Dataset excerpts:
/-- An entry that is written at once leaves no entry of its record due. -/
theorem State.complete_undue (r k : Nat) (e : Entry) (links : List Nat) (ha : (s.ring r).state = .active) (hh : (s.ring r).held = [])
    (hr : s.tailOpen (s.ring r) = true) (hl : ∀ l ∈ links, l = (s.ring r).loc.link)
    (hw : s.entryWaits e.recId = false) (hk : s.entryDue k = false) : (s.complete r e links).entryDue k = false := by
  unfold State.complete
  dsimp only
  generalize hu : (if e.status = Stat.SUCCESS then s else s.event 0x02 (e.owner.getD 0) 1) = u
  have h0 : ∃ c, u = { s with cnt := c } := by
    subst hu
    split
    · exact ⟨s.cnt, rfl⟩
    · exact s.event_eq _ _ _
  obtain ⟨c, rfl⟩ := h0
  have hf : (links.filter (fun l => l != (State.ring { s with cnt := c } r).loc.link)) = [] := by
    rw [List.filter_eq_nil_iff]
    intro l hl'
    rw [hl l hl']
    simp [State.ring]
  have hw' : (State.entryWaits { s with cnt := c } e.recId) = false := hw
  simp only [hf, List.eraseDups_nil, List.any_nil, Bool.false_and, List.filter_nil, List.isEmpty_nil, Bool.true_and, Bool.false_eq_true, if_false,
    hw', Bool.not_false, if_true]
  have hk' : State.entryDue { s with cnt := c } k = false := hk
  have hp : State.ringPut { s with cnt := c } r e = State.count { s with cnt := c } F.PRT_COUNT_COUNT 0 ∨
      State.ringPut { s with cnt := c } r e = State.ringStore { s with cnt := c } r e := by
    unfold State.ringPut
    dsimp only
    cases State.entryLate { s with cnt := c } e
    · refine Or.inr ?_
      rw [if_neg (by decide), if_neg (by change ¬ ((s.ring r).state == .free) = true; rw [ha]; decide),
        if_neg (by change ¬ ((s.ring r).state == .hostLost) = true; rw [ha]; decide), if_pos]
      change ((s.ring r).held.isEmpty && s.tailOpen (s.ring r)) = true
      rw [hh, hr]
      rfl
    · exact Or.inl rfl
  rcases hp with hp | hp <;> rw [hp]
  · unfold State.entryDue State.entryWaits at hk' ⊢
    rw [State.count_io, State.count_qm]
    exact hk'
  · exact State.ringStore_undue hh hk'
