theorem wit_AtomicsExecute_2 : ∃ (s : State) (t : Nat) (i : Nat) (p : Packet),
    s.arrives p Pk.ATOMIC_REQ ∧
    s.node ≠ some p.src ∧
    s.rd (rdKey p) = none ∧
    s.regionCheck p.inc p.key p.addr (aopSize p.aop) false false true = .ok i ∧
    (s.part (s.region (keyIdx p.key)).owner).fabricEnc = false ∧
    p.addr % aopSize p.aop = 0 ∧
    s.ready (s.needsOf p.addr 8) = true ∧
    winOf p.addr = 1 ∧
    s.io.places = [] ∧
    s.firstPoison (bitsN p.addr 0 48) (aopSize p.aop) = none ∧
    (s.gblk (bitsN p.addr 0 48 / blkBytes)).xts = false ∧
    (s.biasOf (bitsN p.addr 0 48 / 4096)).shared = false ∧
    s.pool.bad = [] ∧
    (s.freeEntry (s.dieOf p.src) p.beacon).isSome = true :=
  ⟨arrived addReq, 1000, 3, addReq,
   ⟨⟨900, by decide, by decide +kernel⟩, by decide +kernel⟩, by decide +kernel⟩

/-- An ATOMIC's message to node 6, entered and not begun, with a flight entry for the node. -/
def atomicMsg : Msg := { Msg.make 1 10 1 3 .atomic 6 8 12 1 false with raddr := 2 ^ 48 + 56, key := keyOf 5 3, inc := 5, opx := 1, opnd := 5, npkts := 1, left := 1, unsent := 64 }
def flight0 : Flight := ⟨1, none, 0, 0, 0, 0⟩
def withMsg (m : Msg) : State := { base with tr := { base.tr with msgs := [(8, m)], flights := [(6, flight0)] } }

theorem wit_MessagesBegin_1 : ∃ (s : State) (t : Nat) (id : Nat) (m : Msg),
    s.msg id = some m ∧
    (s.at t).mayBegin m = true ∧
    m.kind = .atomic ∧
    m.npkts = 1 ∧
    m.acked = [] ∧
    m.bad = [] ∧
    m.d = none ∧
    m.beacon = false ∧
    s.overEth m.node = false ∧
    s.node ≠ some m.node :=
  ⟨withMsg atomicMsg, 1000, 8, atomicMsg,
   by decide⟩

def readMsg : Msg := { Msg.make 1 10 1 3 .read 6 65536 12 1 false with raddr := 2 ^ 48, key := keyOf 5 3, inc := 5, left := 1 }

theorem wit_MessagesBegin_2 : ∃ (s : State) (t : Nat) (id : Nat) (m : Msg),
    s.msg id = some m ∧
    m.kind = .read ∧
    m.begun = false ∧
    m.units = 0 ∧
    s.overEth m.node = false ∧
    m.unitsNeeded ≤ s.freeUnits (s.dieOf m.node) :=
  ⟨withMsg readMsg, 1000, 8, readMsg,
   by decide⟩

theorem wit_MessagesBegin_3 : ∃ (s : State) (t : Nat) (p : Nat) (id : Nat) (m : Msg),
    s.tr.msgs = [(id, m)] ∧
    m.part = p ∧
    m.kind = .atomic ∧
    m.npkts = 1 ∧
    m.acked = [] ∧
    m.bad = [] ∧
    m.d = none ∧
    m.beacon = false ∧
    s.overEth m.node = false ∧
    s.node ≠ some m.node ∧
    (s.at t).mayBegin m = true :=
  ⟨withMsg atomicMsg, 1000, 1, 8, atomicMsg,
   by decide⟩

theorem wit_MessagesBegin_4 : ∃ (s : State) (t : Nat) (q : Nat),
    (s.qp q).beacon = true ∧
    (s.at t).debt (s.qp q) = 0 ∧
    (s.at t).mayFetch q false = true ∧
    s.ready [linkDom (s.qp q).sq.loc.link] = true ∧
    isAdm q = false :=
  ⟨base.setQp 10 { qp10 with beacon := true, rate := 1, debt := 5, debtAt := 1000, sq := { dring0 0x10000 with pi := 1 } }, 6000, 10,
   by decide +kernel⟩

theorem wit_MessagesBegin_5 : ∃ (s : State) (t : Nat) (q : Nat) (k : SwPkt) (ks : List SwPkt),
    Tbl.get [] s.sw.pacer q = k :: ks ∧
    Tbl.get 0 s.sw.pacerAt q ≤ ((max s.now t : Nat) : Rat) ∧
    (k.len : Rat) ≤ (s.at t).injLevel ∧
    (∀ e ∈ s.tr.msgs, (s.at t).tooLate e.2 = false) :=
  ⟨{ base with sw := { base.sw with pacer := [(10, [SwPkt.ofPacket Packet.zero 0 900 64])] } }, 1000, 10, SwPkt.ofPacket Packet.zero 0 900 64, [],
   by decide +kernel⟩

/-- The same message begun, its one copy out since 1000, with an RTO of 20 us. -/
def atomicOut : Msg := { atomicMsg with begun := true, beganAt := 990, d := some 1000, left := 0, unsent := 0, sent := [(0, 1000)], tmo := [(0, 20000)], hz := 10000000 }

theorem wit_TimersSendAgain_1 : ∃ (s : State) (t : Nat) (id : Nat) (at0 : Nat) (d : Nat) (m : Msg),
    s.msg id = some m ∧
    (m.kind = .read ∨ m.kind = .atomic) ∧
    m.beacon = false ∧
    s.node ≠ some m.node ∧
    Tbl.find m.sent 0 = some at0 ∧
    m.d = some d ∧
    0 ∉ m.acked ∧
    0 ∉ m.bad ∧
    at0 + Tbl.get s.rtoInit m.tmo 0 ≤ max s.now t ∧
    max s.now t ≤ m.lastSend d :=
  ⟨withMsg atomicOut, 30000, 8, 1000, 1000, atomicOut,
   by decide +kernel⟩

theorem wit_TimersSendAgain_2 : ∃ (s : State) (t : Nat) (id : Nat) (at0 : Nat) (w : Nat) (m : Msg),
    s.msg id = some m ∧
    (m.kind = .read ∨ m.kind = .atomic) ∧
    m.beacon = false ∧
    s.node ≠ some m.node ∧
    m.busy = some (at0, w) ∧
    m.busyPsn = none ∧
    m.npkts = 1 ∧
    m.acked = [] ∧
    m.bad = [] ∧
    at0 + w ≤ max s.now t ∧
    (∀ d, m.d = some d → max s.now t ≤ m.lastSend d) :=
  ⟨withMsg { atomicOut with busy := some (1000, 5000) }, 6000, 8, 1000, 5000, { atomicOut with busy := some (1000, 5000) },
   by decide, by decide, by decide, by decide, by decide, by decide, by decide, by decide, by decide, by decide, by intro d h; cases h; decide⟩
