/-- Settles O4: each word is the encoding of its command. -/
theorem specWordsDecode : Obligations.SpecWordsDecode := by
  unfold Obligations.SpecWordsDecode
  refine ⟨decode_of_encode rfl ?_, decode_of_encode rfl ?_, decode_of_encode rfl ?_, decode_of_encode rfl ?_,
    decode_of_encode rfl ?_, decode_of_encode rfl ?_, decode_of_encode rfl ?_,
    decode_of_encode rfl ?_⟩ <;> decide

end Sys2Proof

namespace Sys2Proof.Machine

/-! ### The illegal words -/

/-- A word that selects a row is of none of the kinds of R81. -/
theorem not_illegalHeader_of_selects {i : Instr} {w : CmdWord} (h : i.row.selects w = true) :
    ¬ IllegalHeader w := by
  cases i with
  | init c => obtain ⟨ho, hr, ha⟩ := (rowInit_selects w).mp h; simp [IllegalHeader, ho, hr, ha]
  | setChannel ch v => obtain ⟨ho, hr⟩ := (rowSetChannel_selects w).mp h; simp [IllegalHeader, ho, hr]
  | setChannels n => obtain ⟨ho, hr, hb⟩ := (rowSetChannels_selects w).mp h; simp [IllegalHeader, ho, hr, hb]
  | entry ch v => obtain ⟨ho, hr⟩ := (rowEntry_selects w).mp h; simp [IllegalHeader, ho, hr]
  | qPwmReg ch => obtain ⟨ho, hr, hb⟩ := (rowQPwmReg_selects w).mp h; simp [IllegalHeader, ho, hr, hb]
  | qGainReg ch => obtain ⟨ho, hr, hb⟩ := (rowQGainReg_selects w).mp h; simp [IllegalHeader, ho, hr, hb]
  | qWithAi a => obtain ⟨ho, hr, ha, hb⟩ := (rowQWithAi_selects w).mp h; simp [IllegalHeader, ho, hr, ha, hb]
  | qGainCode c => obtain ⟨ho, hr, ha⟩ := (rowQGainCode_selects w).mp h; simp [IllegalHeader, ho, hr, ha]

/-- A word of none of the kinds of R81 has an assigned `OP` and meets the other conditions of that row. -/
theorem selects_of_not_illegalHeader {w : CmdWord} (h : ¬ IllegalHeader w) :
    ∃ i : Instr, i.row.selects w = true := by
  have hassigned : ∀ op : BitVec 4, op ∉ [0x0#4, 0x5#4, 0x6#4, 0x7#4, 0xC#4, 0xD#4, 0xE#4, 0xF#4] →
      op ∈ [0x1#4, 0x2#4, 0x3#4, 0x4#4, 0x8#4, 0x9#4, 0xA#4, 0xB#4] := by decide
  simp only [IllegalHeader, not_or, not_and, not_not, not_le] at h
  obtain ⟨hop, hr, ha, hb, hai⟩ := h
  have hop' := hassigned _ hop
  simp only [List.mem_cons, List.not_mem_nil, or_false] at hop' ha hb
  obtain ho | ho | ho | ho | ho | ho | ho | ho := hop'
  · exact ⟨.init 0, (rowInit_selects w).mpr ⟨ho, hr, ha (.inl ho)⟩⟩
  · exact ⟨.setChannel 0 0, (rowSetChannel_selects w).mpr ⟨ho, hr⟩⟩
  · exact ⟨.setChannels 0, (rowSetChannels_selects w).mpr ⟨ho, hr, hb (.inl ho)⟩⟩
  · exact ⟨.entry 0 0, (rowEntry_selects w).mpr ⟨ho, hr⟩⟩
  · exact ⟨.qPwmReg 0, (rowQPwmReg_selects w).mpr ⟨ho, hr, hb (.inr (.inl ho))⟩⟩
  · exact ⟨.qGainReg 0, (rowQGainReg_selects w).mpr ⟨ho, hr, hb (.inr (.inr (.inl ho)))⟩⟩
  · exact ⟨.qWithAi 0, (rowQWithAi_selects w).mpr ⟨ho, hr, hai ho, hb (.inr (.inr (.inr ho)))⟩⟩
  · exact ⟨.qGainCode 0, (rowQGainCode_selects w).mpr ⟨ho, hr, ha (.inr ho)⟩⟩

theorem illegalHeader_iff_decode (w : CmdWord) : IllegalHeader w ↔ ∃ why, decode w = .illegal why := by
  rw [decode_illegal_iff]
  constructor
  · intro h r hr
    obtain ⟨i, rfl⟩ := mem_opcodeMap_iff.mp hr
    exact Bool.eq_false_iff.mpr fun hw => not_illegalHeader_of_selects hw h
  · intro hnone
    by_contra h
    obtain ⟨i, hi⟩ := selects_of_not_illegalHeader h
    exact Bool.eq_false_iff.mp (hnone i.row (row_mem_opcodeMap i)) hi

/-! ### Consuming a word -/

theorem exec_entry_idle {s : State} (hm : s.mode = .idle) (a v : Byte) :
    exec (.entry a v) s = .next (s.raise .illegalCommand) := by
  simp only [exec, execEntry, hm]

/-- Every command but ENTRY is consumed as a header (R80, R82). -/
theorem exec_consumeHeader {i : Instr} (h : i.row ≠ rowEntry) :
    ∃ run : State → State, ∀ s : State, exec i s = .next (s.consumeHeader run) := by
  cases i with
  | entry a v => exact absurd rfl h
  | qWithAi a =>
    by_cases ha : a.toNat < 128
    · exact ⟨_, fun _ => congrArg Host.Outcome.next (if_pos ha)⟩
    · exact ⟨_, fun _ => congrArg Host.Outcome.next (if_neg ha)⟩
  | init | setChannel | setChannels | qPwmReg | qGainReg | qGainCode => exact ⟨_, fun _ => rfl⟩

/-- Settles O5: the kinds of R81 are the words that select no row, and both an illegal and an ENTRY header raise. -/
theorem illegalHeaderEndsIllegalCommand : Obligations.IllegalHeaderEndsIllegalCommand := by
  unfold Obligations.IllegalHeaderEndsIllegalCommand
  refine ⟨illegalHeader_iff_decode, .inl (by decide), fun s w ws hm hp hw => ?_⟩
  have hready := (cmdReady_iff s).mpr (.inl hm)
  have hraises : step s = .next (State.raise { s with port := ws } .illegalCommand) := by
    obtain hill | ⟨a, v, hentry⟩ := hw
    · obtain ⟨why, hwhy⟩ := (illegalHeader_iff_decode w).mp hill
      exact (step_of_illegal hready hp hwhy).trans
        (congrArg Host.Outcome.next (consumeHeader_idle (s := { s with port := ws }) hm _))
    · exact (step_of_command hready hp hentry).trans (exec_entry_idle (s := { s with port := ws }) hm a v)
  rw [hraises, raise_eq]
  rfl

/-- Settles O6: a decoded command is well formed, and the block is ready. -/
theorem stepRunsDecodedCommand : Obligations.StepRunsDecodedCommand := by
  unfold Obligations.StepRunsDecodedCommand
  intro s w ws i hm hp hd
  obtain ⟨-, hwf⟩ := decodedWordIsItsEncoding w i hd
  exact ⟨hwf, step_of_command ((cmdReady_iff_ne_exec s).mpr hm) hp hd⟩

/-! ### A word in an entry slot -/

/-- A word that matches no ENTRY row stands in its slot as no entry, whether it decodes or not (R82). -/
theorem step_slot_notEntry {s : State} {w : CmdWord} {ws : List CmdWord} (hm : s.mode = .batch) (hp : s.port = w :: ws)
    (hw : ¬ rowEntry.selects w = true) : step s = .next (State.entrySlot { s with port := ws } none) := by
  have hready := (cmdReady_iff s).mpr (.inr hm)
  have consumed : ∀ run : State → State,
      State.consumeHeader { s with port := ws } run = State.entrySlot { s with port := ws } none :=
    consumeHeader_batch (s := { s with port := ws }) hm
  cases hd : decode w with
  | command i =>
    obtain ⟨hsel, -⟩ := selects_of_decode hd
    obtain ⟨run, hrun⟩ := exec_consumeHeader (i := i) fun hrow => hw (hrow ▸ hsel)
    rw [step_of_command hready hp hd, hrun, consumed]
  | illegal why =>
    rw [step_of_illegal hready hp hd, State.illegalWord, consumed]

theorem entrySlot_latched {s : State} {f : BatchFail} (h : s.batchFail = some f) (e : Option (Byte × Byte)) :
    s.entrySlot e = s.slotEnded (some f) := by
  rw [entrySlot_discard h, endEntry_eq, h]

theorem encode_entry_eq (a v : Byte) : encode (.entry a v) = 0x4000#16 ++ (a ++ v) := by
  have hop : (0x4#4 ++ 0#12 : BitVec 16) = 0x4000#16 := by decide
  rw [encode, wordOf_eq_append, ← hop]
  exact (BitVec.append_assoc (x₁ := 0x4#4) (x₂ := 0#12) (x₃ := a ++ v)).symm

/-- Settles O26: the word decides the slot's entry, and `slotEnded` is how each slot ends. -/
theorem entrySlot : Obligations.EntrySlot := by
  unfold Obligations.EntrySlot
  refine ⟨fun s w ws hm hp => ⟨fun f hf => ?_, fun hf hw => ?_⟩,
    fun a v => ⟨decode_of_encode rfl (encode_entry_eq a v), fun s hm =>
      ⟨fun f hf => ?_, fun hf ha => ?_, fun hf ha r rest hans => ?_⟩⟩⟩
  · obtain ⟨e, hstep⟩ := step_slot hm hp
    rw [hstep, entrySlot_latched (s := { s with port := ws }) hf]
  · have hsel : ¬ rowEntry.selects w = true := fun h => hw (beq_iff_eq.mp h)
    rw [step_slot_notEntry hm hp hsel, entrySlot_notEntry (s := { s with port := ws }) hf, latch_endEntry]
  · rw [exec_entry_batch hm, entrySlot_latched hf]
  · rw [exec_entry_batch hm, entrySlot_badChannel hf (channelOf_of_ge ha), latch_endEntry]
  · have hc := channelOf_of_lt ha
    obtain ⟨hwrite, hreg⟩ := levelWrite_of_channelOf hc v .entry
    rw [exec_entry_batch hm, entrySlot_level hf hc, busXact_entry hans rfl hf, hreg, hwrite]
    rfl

TASK REQUIREMENTS:
Make a copy of each line in the records above that has the word "entryWaits".

WRITTEN SOLUTION:
    (hw : s.entryWaits e.recId = false) (hk : s.entryDue k = false) : (s.complete r e links).entryDue k = false := by
  have hw' : (State.entryWaits { s with cnt := c } e.recId) = false := hw
  · unfold State.entryDue State.entryWaits at hk' ⊢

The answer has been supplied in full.